My Angels

Five years ago today was one of the worst days of my life.
Miscarriage #1.

I thought I would die of heartache, and part of me wanted to. I wanted nothing to do with the world, for mine had been crushed – the wind was knocked out of me by a huge crashing wave, and I was drowning, suffocating.

I remember the doctor’s words, the image on the screen, the look on my husband’s face. Suddenly all I could hear was the loud thudding of my heartbeat and a woman wailing in the next room ..but that woman was me. Although they tried not to be seen, I remember the pitiful expressions on the nurses’ faces as my husband guided me out to the car. I do not remember the ride home.

Why should I feel discouraged?
Why should the shadows come?
Why should my heart feel lonely and long for heaven and home?

Two days later was my surgery. “Conflicted” doesn’t really cover it. I never wanted this surgery, yet it couldn’t happen soon enough. The most unimaginable heartache I’ve ever experienced was knowing I was carrying my child that I would never hold.

When Jesus is my fortress, a constant friend is He.
His eye is on the sparrow, and I know He watches me

It’s been an emotional zip line ever since, and I’d basically given up hope of carrying a child, feeling it move and stretch inside of me. Everything we’ve been through has impressed upon me how much if a miracle life truly is. I am grateful beyond words to be the mother of the child I’m carrying today.

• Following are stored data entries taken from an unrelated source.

-- ==== Sys2Proof/Tests/Slice0.lean ====
section
/-! SUPPORT. For each obligation with hypotheses, concrete states and operands that meet them, clause by clause, at boundary
values: the statement is applied to them and each hypothesis is evaluated by the kernel. Then the check values and the
syllable words that the spec gives, an ill-formed term for each check of WellFormed, and one step. -/
namespace Sys2Proof.Tests
open Sys2Proof.Machine
set_option Elab.async false

/-- A LANES record: port, WIDTH code, KIND, OWNER, no mirror, MAX_FRAME and FLAGS. -/
def lane (p w kind owner max flags : Nat) : List Byte :=
  leBytes 1 p ++ leBytes 1 w ++ leBytes 2 kind ++ leBytes 1 owner ++ [0xFF#8] ++ leBytes 2 max ++ leBytes 4 flags

/-- The device with the sections given as its active image. -/
def withImage (d : Dev) (secs : List Section) : Dev := { d with img.active := some ⟨1, 0, 1, secs, []⟩ }

/-- A device in Service with a port 0 of two lanes, both adapted, that admits NVMe/TCP and KFSP traffic. -/
def served : Dev :=
  ((((withImage Dev.blank [⟨1, 0, [lane 0 1 0 1 9216 12], [], []⟩]).wr .AVL_STATUS_MODE 2).wr .NET_PORT_STATUS_UP 1 0).setLane 0 0
    true).setLane 0 1 true |>.wr .NET_PORT_STATUS_RUN_WIDTH 1 0

/-- The state in which no further command waits. -/
def alone (d : Dev) : State := ⟨[], d⟩

/-- A flume of the links given. -/
def flume (ls alt : List Nat) : Flume := ⟨true, 0, 0, [(1, 0), (2, 0)], ls, alt, alt != [], false, false, false, false⟩

/-- What a call that says whether it went on left, when it did. -/
theorem went {α : Type} (x : α × Bool) (h : x.2 = true) : x = (x.1, true) := Prod.ext rfl h

theorem triple {α β γ : Type} (x : α × β × γ) : x = (x.1, x.2.1, x.2.2) := rfl

def flumed : Dev := { served with sys.flumes := [(3, flume [7] [8])] }
def poisoned : Dev := { flumed with sys.poisoned := [⟨3, 7, .forward 0⟩] }
theorem witness_FabricAndLanes_fabric (h : Obligations.FabricAndLanes) : True := by
  have := h.1.1 (alone flumed) 3 7 (.forward 0) (flume [7] [8]) (by decide +kernel) (by decide +kernel) (by decide +kernel)
  have := h.1.2.1 (alone poisoned) 3 true ⟨3, 7, .forward 0⟩ [] (by decide +kernel)
  have := h.1.2.2.1 (alone poisoned) 3 true ⟨3, 7, .forward 0⟩ [] (by decide +kernel)
  have := h.1.2.2.2 (alone { served with sys.flumes := [(3, { flume [7] [8] with stopped := true, switchTo := true })] }) 3
    { flume [7] [8] with stopped := true, switchTo := true } (by decide +kernel) rfl rfl (by decide +kernel)
  trivial
theorem witness_FabricAndLanes_lanes (h : Obligations.FabricAndLanes) : True := by
  have := h.2.1 (alone served) 0 1 (by decide +kernel) (by decide +kernel) (by decide +kernel) (by decide +kernel)
  have := h.2.2.1 (alone (served.setLane 0 1 false)) 0 1 (by decide +kernel) (by decide +kernel) (by decide +kernel)
  have := h.2.2.2.1 (alone (served.setLane 0 1 false)) 0 1 2 (by decide +kernel) (by decide +kernel) (by decide +kernel)
    (by decide +kernel) (by decide +kernel) (by decide +kernel)
  have := h.2.2.2.2 (alone (served.wr .NET_PORT_STATUS_RUN_WIDTH 0 0)) 0 (by decide +kernel) (by decide +kernel) (by decide +kernel)
  trivial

I am also acutely aware of how painful it feels to even see a baby bump or pacifier when your heart is broken.

Our marriage was strengthened, weakened, strengthened.. and so on for 2-3 years. He took great care of me after the surgery, and we moved forward as soon as possible. Intently trying to conceive, failing, testing and trying medicines wear on a marriage in a way for which you cannot prepare. The last few years we have just been ‘us’. Not trying on a schedule, no more medicine, just living our lives. We also began researching adoption options. Even though this time period included more heartache, we were better to each other- kinder, more patient people.

I sing because I’m happy!
I sing because I’m free!
His eye is on the sparrow, and I know He watches me

Thank you, Jesus, for carrying me when I couldn’t walk, for keeping our marriage intact through hell and back only to somehow come out stronger together on this side. In six short weeks, we will meet our miracle, our child of God. I pray we are better parents and spouses because of our journey. Thank you, Jesus!